Сети были брошены. Весла чуть шевелились. Вожак не ошибся…
В побелевшем тумане, как в облаке, против передней лодки обрисовалась громада двухпалубного, с пушками, корабля. Паруса убраны, у кормы ходит в чалме часовой. Не успели его миновать, возле — другой, такой же, выше — чуть видней — третий. С последнего кто-то громко и сердито крикнул.
— Что это? — спросил я некрасовца.
— Ругаются, прочь велят ехать! Палками грозятся отдуть.
Лодки стали огибать остров против Измаила. Близились густые ивы, по тот бок пролива — лесистый, в оврагах холм. Поднимался свежий утренник. Туман заклубился. Кое-где его полосы раздвинулись: из-под них обозначились белые стены, башни, ломаные линии земляных батарей и в две шеренги перед крепостью — весь парусный и гребной турецкий флот.
Сильно забились наши сердца, когда из-за острова мы сосчитали суда, пушки на них и на крепости. «Ну, ваше благородие, — обратился ко мне Чепига, — бери карандаш да бумажку, наноси все на планчик». Я на спине запорожца набросал в записную книжку очерк крепости и стал перечислять суда. Оглянулся — нет лодки некрасовца, как в воду канул.
— Струсили, видно, собаки, — сказали сечевики, — да мы и без них вернемся.
Утро загоралось во всей красе; синий Дунай засверкал зеркалом, крепость ожила; раздались голоса вдоль берега, засновали ялики, где-то послышался барабан, заиграли турецкие трубы.
— Что ж, ребята? — спросил я, поняв исчезновение лоцмана. — Не отдаваться ж в полон живым?
— Не отдаваться. Взяли, перевертни, деньги, да, видно, чертовы головы, нас и продали.
— Выводи лодки к берегу, — сказал я, кончив набросок, — там камышами — и в лес.
— В гущине батька лысого найдут, — прибавил Чепига, — сперва вместе, а заслышим погоню — врассыпную.
— Хлеба осталось? — спросил я.
— Осталось.
— Ну, кого Бог спасет, авось и до своих доберемся.
Втянув лодки к заливу, мы с ружьями бросились на берег. Почва шла болотом, потом в гору, кустами. Сплошной безлистый лес сомкнулся вкруг нас. Сначала нам мерещилась погоня. Мы ускоряли шаги, чуть переводили дыхание. Но вскоре все стихло. В полдень мы отдохнули, закусили — воды только не добыли — и перед вечером подошли к окраине леса, окаймленного голым песчаным пустырем. Далее опять начинался сплошной лес. Чтоб нас не открыли, решено было пройти этот пустырь ночью.

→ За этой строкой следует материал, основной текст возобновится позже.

/-- A WRITE initiation (R479, R480). (DEDUCED, notes/assumptions/118.) -/
def State.frameWrite (s : State) (p : Party) (h : Nat) (flashOk : Bool) : Reply × State :=
  match s.checked p.who (p.code != 0) true (hdIndex h) (hdSub h) (hdFirst h) (hdCount h) (hdSize h) with
  | .error c => (replyCode h c, s)
  | .ok _ =>
    if hdExpedited h then
      if 8 < hdSize h then (replyCode h Abort.LENGTH_MISMATCH, s)
      else
        let r := s.applyValue p.who h (leBytes (hdSize h) (hdData h)) flashOk
        ({ header := responseHeader h true true r.2.1 0 r.1 0, code := r.1, pending := r.2.1 }, r.2.2)
    else if s.dictFull 0 then (replyCode h Abort.BUSY, s)
    else ({ header := responseHeader h false false false (hdSize h) 0 0 },
      s.setTransfer (Who.number p.who) { who := p.who, write := true, header := h, total := hdSize h })

/-- An INFO request (R478). (DEDUCED, notes/assumptions/122.) -/
def State.frameInfo (s : State) (p : Party) (h : Nat) : Reply × State :=
  match findObject (hdIndex h) (hdSub h) with
  | .error c => (replyCode h c, s)
  | .ok o =>
    if p.code ≠ 0 ∨ o.accessOf p.who (hdSub h) = .none then (replyCode h Abort.ACCESS_DENIED, s)
    else if s.served p.who o false = false then (replyCode h Abort.DEVICE_STATE, s)
    else ({ header := responseHeader h true true false 8 0 (s.infoWord p.who o (hdSub h)) }, s)

/-- A segment of a write (R480, R481): the last one applies the value. -/
def State.segmentIn (s : State) (p : Party) (t : Transfer) (h limit : Nat) (data : Bytes) (flashOk : Bool) : Reply × State :=
  let r := Who.number p.who
  let got := t.data ++ data
  if data.length ≠ hdSize h ∨ limit < data.length ∨ t.total < got.length ∨ (hdLast h = true ∧ got.length ≠ t.total)
      ∨ (hdLast h = false ∧ (data.length ≠ limit ∨ got.length = t.total)) then
    (replyCode h Abort.LENGTH_MISMATCH, s.endTransfer r)
  else if hdLast h then
    let a := (s.endTransfer r).applyValue p.who t.header got flashOk
    ({ header := responseHeader h false true a.2.1 0 a.1 0, code := a.1, pending := a.2.1 }, a.2.2)
  else ({ header := responseHeader h false false false 0 0 0 }, s.setTransfer r { t with data := got, toggle := !t.toggle })

/-- A segment of a read (R480). -/
def State.segmentOut (s : State) (p : Party) (t : Transfer) (h limit : Nat) : Reply × State :=
  let r := Who.number p.who
  if hdSize h ≠ 0 then (replyCode h Abort.LENGTH_MISMATCH, s.endTransfer r)
  else
    let now := t.data.take limit
    let rest := t.data.drop limit
    ({ header := responseHeader h false rest.isEmpty false now.length 0 0, data := now },
      if rest.isEmpty then s.endTransfer r else s.setTransfer r { t with data := rest, toggle := !t.toggle })

/-- A frame that names a transfer which is not open (R483, R489): the code under which it was closed, or NO_TRANSFER. -/
def State.noTransfer (s : State) (r h : Nat) : Reply × State :=
  match tfind s.dict.closed r with
  | some (id, code) =>
    if id = hdTransfer h then (replyCode h code, (s.setDict { s.dict with closed := terase s.dict.closed r }))
    else (replyCode h Abort.NO_TRANSFER, s)
  | none => (replyCode h Abort.NO_TRANSFER, s)

/-- The open transfer that a frame names. -/
def State.openTransfer (s : State) (r h : Nat) : Option Transfer :=
  match tfind s.dict.transfers r with
  | some t => if hdTransfer t.header = hdTransfer h then some t else none
  | none => none

/-- A SEGMENT frame (R480). -/
def State.frameSegment (s : State) (p : Party) (h limit : Nat) (data : Bytes) (flashOk : Bool) : Reply × State :=
  let r := Who.number p.who
  if p.code ≠ 0 then (replyCode h Abort.ACCESS_DENIED, s)
  else match s.openTransfer r h with
    | none => s.noTransfer r h
    | some t =>
      if hdToggle h ≠ t.toggle then (replyCode h Abort.TOGGLE_ERROR, s.endTransfer r)
      else if t.write then s.segmentIn p t h limit data flashOk
      else s.segmentOut p t h limit

/-- An ABORT frame (R480): confirmed, and nothing applies. (DEDUCED, notes/assumptions/120.) -/
def State.frameAbort (s : State) (p : Party) (h : Nat) : Reply × State :=
  let r := Who.number p.who
  if p.code ≠ 0 then (replyCode h Abort.ACCESS_DENIED, s)
  else (replyCode h 0, if (s.openTransfer r h).isSome then s.closeTransfer r Abort.TRANSFER_ABORTED else s)

/-! ### Performing a frame (R482, R488) -/

/-- The segment data of a frame: a mailbox's window holds SIZE bytes of it. -/
def segmentData (src : FrameFrom) (h : Nat) (b : Bytes) : Bytes :=
  match src with
  | .mailbox _ => ((b.drop 32) ++ List.replicate (min (hdSize h) 4096 - (b.length - 32)) 0).take (hdSize h)
  | _ => b.drop 32

/-- What a new frame leads to: checks 1 and 2 of R490, then its command. An initiation closes the requester's open transfer
(R486). (DEDUCED, notes/assumptions/119.) -/
def State.performFrame (s : State) (src : FrameFrom) (p : Party) (b : Bytes) (h : Nat) (flashOk : Bool) : Reply × State :=
  let init := s.closeTransfer (Who.number p.who) Abort.TRANSFER_ABORTED
  if frameBad src b.length h then (replyCode h Abort.FRAME_FORMAT, s)
  else if p.code = Abort.ROLE_AMBIGUOUS then (replyCode h Abort.ROLE_AMBIGUOUS, s)
  else match hdCommand h with
    | 0 => init.frameRead p h
    | 1 => init.frameWrite p h flashOk
    | 2 => s.frameInfo p h
    | 3 => s.frameSegment p h (s.segmentLimit src) (segmentData src h b) flashOk
    | _ => s.frameAbort p h

/-- A mailbox replaced. -/
def State.setMailbox (s : State) (f : Nat) (m : Mailbox) : State :=
  (s.setDict { s.dict with mailboxes := tset s.dict.mailboxes f m })

/-- The response leaves: into the mailbox, with RSP_READY and its interrupt (R485), or over the frame's transport. -/
def State.sendReply (s : State) (src : FrameFrom) (who : Who) (header : Nat) (data : Bytes) : State :=
  match src with
  | .mailbox f =>
    let m := tget {} s.dict.mailboxes f
    (s.setMailbox f { m with header := header, data := data, ready := true, busy := false }).interrupt f m.irq
  | _ => s.emit (.frame who header data)

/-- Counts of DICT_STATS (R496): answers that carry an abort code, and those that carry BUSY.
(DEDUCED, notes/assumptions/121.) -/
def State.countReply (s : State) (code : Nat) : State :=
  let s := if code = 0 then s else s.bumpF Obj.DICT_STATS 0 1 1
  if code = Abort.BUSY then s.bumpF Obj.DICT_STATS 0 4 1 else s

/-- A frame is performed: a repeat of the requester's last one is answered from what is kept (R482); any other is performed and
kept. When a device reset begins, what was kept is lost and no response leaves (R493). (DEDUCED, notes/assumptions/123.) -/
def State.frameIn (s : State) (src : FrameFrom) (b : Bytes) (flashOk : Bool) : State :=
  let h := ofLE (b.take 32)
  let p := s.party src h
  let r := Who.number p.who
  let s := s.bumpF Obj.DICT_STATS 0 0 1
  match (tfind s.dict.kept r).filter (fun k => k.request == b) with
  | some k => (s.bumpF Obj.DICT_STATS 0 2 1).sendReply src p.who k.header k.data
  | none =>
    let x := s.performFrame src p b h flashOk
    let t := x.2.countReply x.1.code
    if t.answers then
      let k : Kept := { request := b, header := x.1.header, data := x.1.data, pending := x.1.pending }
      ((t.setDict { t.dict with kept := tset t.dict.kept r k })).sendReply src p.who x.1.header x.1.data
    else x.2

/-- The frame belongs to a row: it carries the row's COMMAND, or none that is defined. -/
def frameOfRow (cmd : Nat) (b : Bytes) : Bool :=
  let h := ofLE (b.take 32)
  hdCommand h == cmd || decide (b.length < 32) || decide (4 < hdCommand h)

/-- The frame reaches the vendor test range, whose objects are not published (17 R494, 16 R466). -/
def State.vendorFrame (s : State) (src : FrameFrom) (b : Bytes) : Bool :=
  let h := ofLE (b.take 32)
  s.sec.unlocked && decide (0xF000 ≤ hdIndex h) && decide (hdCommand h ≤ 2) && !(frameBad src b.length h)

/-- A row that carries a frame. (DESIGN CHOICE, notes/assumptions/125.) -/
def frameRow (cmd : Nat) (source : FrameFrom) (flashOk : Bool) (s : State) : Res :=
  match s.frameBytes source with
  | none => .next s
  | some b =>
    if frameOfRow cmd b = false then .next s
    else if s.vendorFrame source b then .refused .vendorTestRange
    else .next (s.frameIn source b flashOk)

/-- DICT_READ (R479, R481, R490). -/
def execDictRead (source : FrameFrom) (s : State) : Res := frameRow cmdRead source true s

/-- DICT_WRITE (R479, R480, R490). -/
def execDictWrite (source : FrameFrom) (flashOk : Bool) (s : State) : Res := frameRow cmdWrite source flashOk s

/-- DICT_INFO (R478). -/
def execDictInfo (source : FrameFrom) (s : State) : Res := frameRow cmdInfo source true s

/-- DICT_SEGMENT (R480). -/
def execDictSegment (source : FrameFrom) (flashOk : Bool) (s : State) : Res := frameRow cmdSegment source flashOk s

/-- DICT_ABORT (R480). -/
def execDictAbort (source : FrameFrom) (s : State) : Res := frameRow cmdAbort source true s

/-- SEGMENT_TIMEOUT (R483): the transfer has had no frame for 1 s. -/
def execSegmentTimeout (requester : Nat) (s : State) : Res :=
  .next (if (tfind s.dict.transfers requester).isSome then
      (s.bumpF Obj.DICT_STATS 0 3 1).closeTransfer requester Abort.SEGMENT_TIMEOUT
    else s)

/-! ### The mailbox window (R485) -/

/-- The mailbox window of a function is reached. -/
def State.mailboxReached (s : State) (f : Nat) : Bool :=
  s.answers && s.functionExists f && !s.power.perst && !(s.pins.d3hot.contains f)

/-- MBX_CONTROL_GO (R485): REQ_HEADER and REQ_DATA as the window holds them, and MBX_IRQ.
(DESIGN CHOICE, notes/assumptions/124.) -/
def execMbxControlGo (function value irq : Nat) (frame : Bytes) (s : State) : Res :=
  .next (if s.mailboxReached function && bit value 0 then
      let m := tget {} s.dict.mailboxes function
      if m.busy then s.setMailbox function { m with overrun := true }
      else s.setMailbox function { m with request := frame.take 4128, irq := irq % 2048, busy := true, ready := false }
    else s)

/-- MBX_STATUS_CLEAR (R485): a 1 in bit 2 clears OVERRUN. -/
def execMbxStatusClear (function value : Nat) (s : State) : Res :=
  .next (if s.mailboxReached function && bit value 2 then
      s.setMailbox function { tget {} s.dict.mailboxes function with overrun := false }
    else s)

end Sys2Proof.Machine
end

Чуть смерклось, мы разделились. Одни, без перепон, направились к берегу в надежде поискать лодок, другие — прямо долиной. У всех была надежда, что по ручью, протекавшему в долине, должны оказаться болгарские поселки. «Если нас не скроют, то хоть накормят, укажут путь», — толковали мы, пробираясь по мягкому, белому песку. Учредив сей марш, мы шли долго. Начинался рассвет.
Вдруг что-то прозвучало. Окрестность будто охнула. Мы замерли. То был выстрел, за ним раздался другой. «Это наши», — смутно пронеслось у каждого в мыслях.
— Что ж, братцы, — сказал я, — ужли пропадать товарищам? Верно, их открыли; надо попытаться им помочь.
— За мной! — крикнул Ловцов.
Мы взвели курки, направились к берегу. Песок сменился трясиной. Ноги вязли в болотной траве. И вот мы добежали. Стал виден берег. Вода забелела меж кустов.
— Здесь, братцы, здесь! — заслышав голоса, не утерпел и крикнул Ловцов.
Под ивами что-то шелохнулось. Сверкнул огонь, грянул протяжный ружейный выстрел. Мы сквозь дым бросились к камышам; Там, отталкиваясь баграми, в двух душегубках отчаливали от берега ушедшие вперед наши товарищи. Мы добрались к ним по пояс в воде. Лодки поплыли из залива. С середины реки обозначился оставленный нами берег.
Под ивой, как теперь помню, стоял здоровенный, толстый турчин, в красной куртке и с обнаженной бритой головой. Он наводил мушкет на лодку и изредка по нам стрелял. Поодаль от него, нагнувшись к земле, возился над чем-то другой турчин. Между ними на пригорке неподвижно белело что-то навзничь распластанное; ближе к берегу еще двое, без движения. Мы оглянулись друг на друга, перекрестились.
Жив ли остался Ловцов или погиб с другими, попавшими под выстрелы турок, о том мы узнали не скоро. Скрывшись от новой погони в островах, мы поплыли с заходом солнца — далее и через сутки, измученные, еле живые от голода, дотащились к нашим аванпостам. Весть о нашем поиске разнеслась по лагерю. Все хвалили отвагу разведчиков и оплакивали погибшего Ловцова. Кутузов призвал меня, слегка попенял и даже пригрозил арестом, но кончил тем, что через два дня мне же поручил препроводить в Яссы запорожцев, бывших на поиске, и лично передать светлейшему набросанный мною очерк Измаила и стоявшей там флотилии.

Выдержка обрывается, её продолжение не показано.